Борхесовское слово - парадоксальное указание на фантастичность сказанного, укореняющее его в реальном мире. В одном из ключевых ранних эссе «Повествовательное искусство и магия» (1932) Борхес разбирает этот основополагающий механизм - «правдоподобное повествование о чудесных приключениях», вызывающее в читателе «поэтическую веру» - на примере мифологического сюжета о Ясоне. Разбор - как и его предмет, рассказ - строится на взаимодействии двух тем: «слова», звучащего языка, редкостной, выразительной вокабулы, и «картины», меткой визуальной детали. В видимом при этом подчеркивание сочетается с утайкой (так венок из листьев на кентавре скрывает линию перехода от человека к коню). А в метафорике взгляда все сильней акцентируется мотив его зачарованности, затмевающей прямую точность видения и парадоксально соединяющей в себе сосредоточенность и отстраненность (застилающие сирен «золотые брызги», «слезы страсти», туманящие глаза мореплавателей и т. п., венчается же все это сценой, когда Одиссей залепляет уши гребцов воском, себя велев привязать к мачте). За скрупулезностью пословного борхесовского анализа читатель не должен здесь упустить эмблематичный характер ключевых образов - кентавров, сирен. Они - не только действующие лица, участвующие в движении сюжета и переплетении его зрительных метафор, изобразительных мотивов. Они - еще и аллегория двойной природы самого слова.

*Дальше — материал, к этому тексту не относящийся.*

-- ==== Sys2Proof/Machine/MoverOps.lean ====
section
/-! DEFINITION. The operations of the tensor mover as jobs over views (R250, R265 to R271, R294 to R315, R337 to R339). -/

namespace Sys2Proof.Machine

/-- Effective extent of destination dimension 0. -/
def mN0 (d desc : Nat) : Nat := nth 0 (mDstExt d desc true) 0

/-! ### COPY, FILL and page fills -/

/-- R250: COPY. -/
def copyJob (d desc : Nat) : Job :=
  { Job.plain (dstRows d desc) (mN0 d desc) (fun i => .src (srcIdx d i)) with
    index := fun i => xSrBase d + nth 0 i 0 + ((List.range 4).map (fun j => nth 0 i (j + 1) * xSrStride d (j + 1))).sum }

/-- R246: FILL writes the constant of XFORM. -/
def fillJob (d desc : Nat) : Job :=
  Job.plain (dstRows d desc) (mN0 d desc) (fun _ => .const (fld d 255 224))

/-- R335: the entry of a key's logical page. -/
def State.pageEntry (s : State) (pa key : Nat) : Nat := s.word (pa + 64 + 8 * (key / 64)) 8

/-- R338: what an element of a page fill reads. -/
def State.pagePick (s : State) (d pa : Nat) (i : List Nat) : Pick :=
  let l := mSrcAddr d
  let h := s.pageHdr pa
  let k := pageKey d i
  if (klLimit l ≠ 0 ∧ klLimit l ≤ k.1) ∨ phKeys h ≤ k.1 then .const 0
  else
    let eb := fmtBits (phFmt h) / 8
    let dd := phD h
    let page := fld (s.pageEntry pa k.1) 47 12 * 4096 +
      (klLayer l * phHeads h + klHead l) * (128 * dd * eb)
    .raw (if klV l then page + 64 * dd * eb + (k.2 * 64 + k.1 % 64) * eb else page + (k.1 % 64 * dd + k.2) * eb)

/-- BAD_INDEX counts once for a descriptor, though it may run in parts (R291, R315, R338). -/
def State.mvCntOnce (s : State) (cl : Nat) (mv : Mv) (n : Nat) : State := if mv.sent = 0 then s.mvCnt cl 3 n else s

/-- Keys that a page fill names. -/
def pageKeys (d desc : Nat) : List Nat :=
  ((dstRows d desc).flatMap (fun is => (List.range (mN0 d desc)).map (fun i0 => (pageKey d (i0 :: is)).1))).eraseDups

/-- A page fill (R337 to R340). -/
def State.pageFill (s : State) (cl site : Nat) (t : Task) (d : Nat) (mv : Mv) (pa : Nat) : MoveRes :=
  let h := s.pageHdr pa
  let l := mSrcAddr d
  let bad := fun (l : List (Nat × Nat)) => s.unverified (l.map (fun p => ⟨false, p.1, p.2⟩))
  if s.touchesPoison pa 64 then s.mvFail cl cChecksum
  else if (bad [(pa, 64)]).isSome then s.badBlockFail cl ((bad [(pa, 64)]).getD 0)
  else if pageBad d h then s.mvFail cl cDescriptor
  else
    let keys := (pageKeys d t.desc).filter (fun k => klLimit l = 0 || k < klLimit l)
    if keys.any (fun k => k < phKeys h && !bitAt (s.pageEntry pa k) 63) then s.mvFail cl cTranslation
    else if keys.any (fun k => k < phKeys h && s.touchesPoison (pa + 64 + 8 * (k / 64)) 8) then s.mvFail cl cChecksum
    else match bad ((keys.filter (· < phKeys h)).map (fun k => (pa + 64 + 8 * (k / 64), 8))) with
    | some b => s.badBlockFail cl b
    | none =>
      let s := s.mvCntOnce cl mv (keys.filter (fun k => phKeys h ≤ k)).length
      s.mvRun cl site t d mv { copyJob d t.desc with picks := fun i => [s.pagePick d pa i] }

/-- COPY (R250). -/
def State.runCopy (s : State) (cl site : Nat) (t : Task) (d : Nat) (mv : Mv) : MoveRes :=
  match s.srcBank mv with
  | some (2, pa) => s.pageFill cl site t d mv pa
  | _ => s.mvRun cl site t d mv (copyJob d t.desc)

/-- FILL (R246). -/
def State.runFill (s : State) (cl site : Nat) (t : Task) (d : Nat) (mv : Mv) : MoveRes :=
  s.mvRun cl site t d mv (fillJob d t.desc)

/-! ### GATHER and SCATTER (R265 to R270) -/

/-- R267: the effective index, and what is counted: 0 nothing, 1 WRAPPED, 2 CLAMPED, 3 BAD_INDEX. -/
def effIndex (mode e : Nat) (i : Int) : Option Nat × Nat :=
  if e = 0 then (none, 3)
  else if 0 ≤ i ∧ i < e then (some i.toNat, 0)
  else match mode with
    | 1 => if -(e : Int) ≤ i ∧ i < 0 then (some (i + e).toNat, 1) else (none, 3)
    | 2 => (some (if i < 0 then 0 else e - 1), 2)
    | _ => (none, 3)

/-- The indices of positions `lo` on, `n` of them, or the code of the failure to read them. -/
def State.readIdx (s : State) (t : Task) (d : Nat) (mv : Mv) (lo n : Nat) : Except Nat (List Int) :=
  match s.readVa (s.accMv t mv) (xIdxAddr d + 4 * lo) (4 * n) with
  | .error e => .error e
  | .ok bs => .ok ((List.range n).map (fun p => sx 32 (leNat ((bs.drop (4 * p)).take 4))))

/-- The bitmap of the same positions, all ones where the descriptor names none (R268). -/
def State.readMask (s : State) (t : Task) (d : Nat) (mv : Mv) (lo n : Nat) : Except Nat (List Bool) :=
  if xMaskAddr d = 0 then .ok (List.replicate n true)
  else match s.readVa (s.accMv t mv) (xMaskAddr d + lo / 8) (cdiv n 8) with
    | .error e => .error e
    | .ok bs => .ok ((List.range n).map (fun p => bitAt (nth 0 bs (p / 8)).toNat (p % 8)))

/-- The index array as runs read. -/
def idxReads (d : Nat) : List (Nat × Nat) := [(xIdxAddr d, 4 * xIdxCount d)]

/-- The mask array as runs: SCATTER reads it and GATHER writes it (R268). -/
def maskRuns (d : Nat) : List (Nat × Nat) := if xMaskAddr d = 0 then [] else [(xMaskAddr d, cdiv (xIdxCount d) 8)]

/-- Count what the indices of a list of positions give (R267). -/
def State.idxCount (s : State) (cl : Nat) (l : List (Option Nat × Nat)) : State :=
  let n := fun k => (l.filter (fun x => x.2 = k)).length
  ((s.mvCnt cl 3 (n 3)).mvCnt cl 4 (n 1)).mvCnt cl 5 (n 2)

/-- R269: slice fetches saved, for slices of at most 16 KiB. -/
def coalesced (sliceBytes : Nat) (l : List (Option Nat)) : Nat :=
  if 16384 < sliceBytes then 0 else
    let ws := (chunks 64 l).map (fun w => w.filterMap id)
    (ws.foldl (fun (acc : Nat × List Nat) w =>
      let fetched := (w.eraseDups.filter (fun x => !acc.2.contains x)).length
      (acc.1 + (w.length - fetched), w)) (0, [])).1

/-- Bytes of one slice of the source along IDX_DIM. -/
def sliceBytes (d desc : Nat) : Nat :=
  (((List.range 5).filter (fun j => j ≠ mIdxDim d)).map (mEff d desc)).foldl (· * ·) 1 * fmtBits (mSrcFmt d) / 8

/-- Set dimension `k` of an index. -/
def setDim (i : List Nat) (k v : Nat) : List Nat := i.set k v

/-- The bitmap of `n` positions that GATHER writes over the bytes `old` (R268). -/
def maskBytes (n : Nat) (bits : List Bool) (old : List Byte) : List Byte :=
  (List.range (cdiv n 8)).map (fun b => BitVec.ofNat 8 (((List.range 8).map (fun k =>
    (if 8 * b + k < n then b2n (nth false bits (8 * b + k)) else b2n (bitAt (nth 0 old b).toNat k)) * 2 ^ k)).sum))

/-- The bitmap of a GATHER is written over the bytes that stand there, or the code of the failure (R268). -/
def State.writeMask (s : State) (cl site : Nat) (t : Task) (mv : Mv) (bits : List Bool) : Except Nat State :=
  match s.places (s.core cl site) (s.accMv t mv) (.virt 0) true (maskRuns mv.desc) with
  | .error e => .error e
  | .ok mp =>
    let bs := maskBytes (xIdxCount mv.desc) bits (mp.flatMap (fun p => s.view p.a p.n))
    let s := writePieces s (mp.map (fun p => (p.a, p.n))) bs
    .ok ((if s.containment then s.sealWhole t 1 mp else s).cnt48 (kCl cl 0x80 1) bs.length)

/-- The places of the indices of positions `lo` on, `n` of them, and of their bits of a mask that is read; none where one does not
translate. -/
def State.idxPlaces (s : State) (cl site : Nat) (t : Task) (mv : Mv) (lo n : Nat) (mask : Bool) : List Place :=
  let d := mv.desc
  match s.places (s.core cl site) (s.accMv t mv) (.virt 0) false ((xIdxAddr d + 4 * lo, 4 * n) ::
      (if mask && xMaskAddr d ≠ 0 then [(xMaskAddr d + lo / 8, cdiv n 8)] else [])) with
  | .ok l => l
  | .error _ => []

/-- R556: the indices of positions `lo` on, `n` of them, and their bits of a mask that is read, have landed. -/
def State.idxLanded (s : State) (cl site : Nat) (t : Task) (mv : Mv) (lo n : Nat) (mask : Bool) : Bool :=
  s.landedAll cl (s.idxPlaces cl site t mv lo n mask)

/-- What a GATHER leaves of its bitmap: nothing leaves the core before the commit (R615), so that of a ring fill joins the
descriptors that run then; any other runs then already. -/
def State.gatherMask (s : State) (cl site : Nat) (t : Task) (mv : Mv) (bits : List Bool) : State :=
  if xMaskAddr mv.desc = 0 then s
  else if mDstSpace mv.desc = 1 then
    (s.refTable mv.xlat).modTask cl site (fun t => { t with
      commitMoves := t.commitMoves ++ [{ mv with src := none, box := none, bits := some bits }] })
  else match s.writeMask cl site t mv bits with
    | .ok s => s
    | .error _ => s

Слово и представляет, показывает, разворачивает перед сознанием мир, и вместе с тем отделяет от него. Оно отсылает уже не столько к внешней реальности, сколько к самому акту смыслоявления, к сцеплению образов поэмы или рассказа, которые живут этой бифокальной оптикой, переходом, переключением с плана на план.
 
Сказать «я - поэт»?
 
«Если есть на страницах этой книги хоть одна счастливая строка, прости, читатель, что я использовал ее первым... Стечение обстоятельств, сделавших тебя читателем этих опытов, а меня их автором, - всего лишь тривиальная случайность» [5], - обращался Борхес к читателю на первой странице первого сборника своих юношеских стихов.

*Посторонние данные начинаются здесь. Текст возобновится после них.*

-- ==== Sys2Proof/Machine/Plans.lean ====
section
/-! DEFINITION. Tiling plans (R281 to R289, R441): the record, the walk over cluster tiles, chunks and core tiles, the
commands generated from a template, the cluster buffers, and the plan task's completion. -/

namespace Sys2Proof.Machine

/-! ### The record (R283) -/

/-- FMT_A. -/
def plFmtA (r : Nat) : Nat := fld r 1023 1020
/-- FMT_W. -/
def plFmtW (r : Nat) : Nat := fld r 1019 1016
/-- ORDER2. -/
def plOrder2 (r : Nat) : Nat := fld r 1007 1005
/-- ORDER1. -/
def plOrder1 (r : Nat) : Nat := fld r 1004 1002
/-- W_KN. -/
def plKn (r : Nat) : Bool := bitAt r 1001
/-- K2_LOG. -/
def plK2Log (r : Nat) : Nat := fld r 1000 997
/-- K1_LOG. -/
def plK1Log (r : Nat) : Nat := fld r 996 993
/-- CHUNK. -/
def plChunk (r : Nat) : Nat := fld r 992 985
/-- M2_T. -/
def plM2T (r : Nat) : Nat := fld r 984 977
/-- N2_T. -/
def plN2T (r : Nat) : Nat := fld r 976 969
/-- M. -/
def plM (r : Nat) : Nat := fld r 965 942
/-- N. -/
def plN (r : Nat) : Nat := fld r 941 918
/-- K. -/
def plK (r : Nat) : Nat := fld r 917 894
/-- CLUSTERS. -/
def plClusters (r : Nat) : Nat := fld r 893 882
/-- CS_KIB. -/
def plCsKib (r : Nat) : Nat := fld r 881 858
/-- CS_OFF. -/
def plCsOff (r : Nat) : Nat := fld r 857 832
/-- A_ADDR. -/
def plAAddr (r : Nat) : Nat := fld r 831 768
/-- W_ADDR. -/
def plWAddr (r : Nat) : Nat := fld r 767 704
/-- TEMPLATE. -/
def plTemplate (r : Nat) : Nat := fld r 703 640
/-- A_STRIDE. -/
def plAStride (r : Nat) : Nat := fld r 639 604
/-- W_STRIDE. -/
def plWStride (r : Nat) : Nat := fld r 603 568
/-- A_SCALE_OFF. -/
def plAScale (r : Nat) : Nat := fld r 567 528
/-- W_SCALE_OFF. -/
def plWScale (r : Nat) : Nat := fld r 527 488
/-- CSUM_CHK. -/
def plChk (r : Nat) : Bool := bitAt r 487

/-- L: leaves of the planned K. -/
def plL (r : Nat) : Nat := cdiv (plK r) 1024
/-- Leaves of a K range at a level: 2^log, or all. -/
def plRange (r log : Nat) : Nat := if log = 15 then plL r else min (2 ^ log) (plL r)
/-- Leaves of a cluster tile. -/
def plK2 (r : Nat) : Nat := plRange r (plK2Log r)
/-- Leaves of a core tile. -/
def plK1 (r : Nat) : Nat := plRange r (plK1Log r)

/-! ### The walk (R284) -/

/-- The indices at place i of a loop order over m, n and k (R134). -/
def loopAt (code m n k i : Nat) : Nat × Nat × Nat :=
  match code with
  | 0 => (i / (n * k), i / k % n, i % k)
  | 1 => (i / k % m, i / (m * k), i % k)
  | 2 => (i / (k * n), i % n, i / n % k)
  | 3 => (i % m, i / (k * m), i / m % k)
  | 4 => (i / n % m, i % n, i / (m * n))
  | _ => (i % m, i / m % n, i / (m * n))

/-- The template's MMA_TILE. -/
def Plan.mma (p : Plan) : Nat := (p.tmpl.find? (fun w => fld w 255 248 = 0x10)).getD 0
/-- Rows of a core tile. -/
def Plan.tm (p : Plan) : Nat := 128 * cM false p.mma
/-- Columns of a core tile. -/
def Plan.tn (p : Plan) : Nat := 512 * cN p.mma
/-- M2. -/
def Plan.m2 (p : Plan) : Nat := plM2T p.record * p.tm
/-- N2. -/
def Plan.n2 (p : Plan) : Nat := plN2T p.record * p.tn
/-- Rows of cluster tiles. -/
def Plan.cm (p : Plan) : Nat := cdiv (plM p.record) p.m2
/-- Columns of cluster tiles. -/
def Plan.cn (p : Plan) : Nat := cdiv (plN p.record) p.n2
/-- K ranges of cluster tiles. -/
def Plan.ck (p : Plan) : Nat := cdiv (plL p.record) (plK2 p.record)
/-- Cluster tiles. -/
def Plan.tiles (p : Plan) : Nat := p.cm * p.cn * p.ck
/-- K ranges of core tiles in a cluster tile. -/
def Plan.k1n (p : Plan) : Nat := cdiv (plK2 p.record) (plK1 p.record)
/-- Core tiles per cluster tile, the ones that are not generated included. -/
def Plan.per (p : Plan) : Nat := plM2T p.record * plN2T p.record * p.k1n
/-- Chunks. -/
def Plan.chunks (p : Plan) : Nat := cdiv p.tiles (plChunk p.record)
/-- Run-time M, N and leaves, from EXT0 (R458). -/
def Plan.ext (p : Plan) : Nat × Nat × Nat := (extM (extWord p.desc 0), extN (extWord p.desc 0), extL (extWord p.desc 0))

/-- The row of cluster tiles, the column and the K range of a cluster tile (ORDER2). -/
def Plan.ctAt (p : Plan) (ct : Nat) : Nat × Nat × Nat := loopAt (plOrder2 p.record) p.cm p.cn p.ck ct

/-- One core tile: first row, first column and leaf range. -/
structure CTile where
  row0 : Nat
  col0 : Nat
  a : Nat
  b : Nat

/-- The core tile with a number (ORDER1 within its cluster tile). -/
def Plan.tileAt (p : Plan) (g : Nat) : CTile :=
  let c := p.ctAt (g / p.per)
  let t := loopAt (plOrder1 p.record) (plM2T p.record) (plN2T p.record) p.k1n (g % p.per)
  let k2 := plK2 p.record
  let a := c.2.2 * k2 + t.2.2 * plK1 p.record
  ⟨c.1 * p.m2 + t.1 * p.tm, c.2.1 * p.n2 + t.2.1 * p.tn, a,
    min (a + plK1 p.record) (min ((c.2.2 + 1) * k2) (plL p.record))⟩

/-- R284: tiles at or beyond the run-time extents, or beyond the planned leaves, are not generated. -/
def Plan.generated (p : Plan) (g : Nat) : Bool :=
  let t := p.tileAt g
  let e := p.ext
  t.row0 < e.1 && t.col0 < e.2.1 && t.a < e.2.2 && t.a < t.b

/-- The first generated core tile in [lo, hi). -/
def Plan.firstIn (p : Plan) (lo hi : Nat) : Option Nat := ((List.range hi).drop lo).find? p.generated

«Мне имя - некий и всякий», - сказано в его стихотворении «Превосходство невозмутимости», написанном год , спустя. Оба высказывания, по-моему, об одном: об относительности авторского «я» как залоге поэтической коммуникации. Этот начальный, но многократно повторенный и всерьез продуманный потом шаг в самоопределении окажется, как станет ясно с годами, гораздо радикальней, чем тогдашние коллективные манифесты мадридских, а следом - буэнос-айресских авангардистов, среди которых началась литературная жизнь поэта. И, кстати, куда более важным для будущего - и его самого, и аргентинской словесности, и литературы XX века в целом.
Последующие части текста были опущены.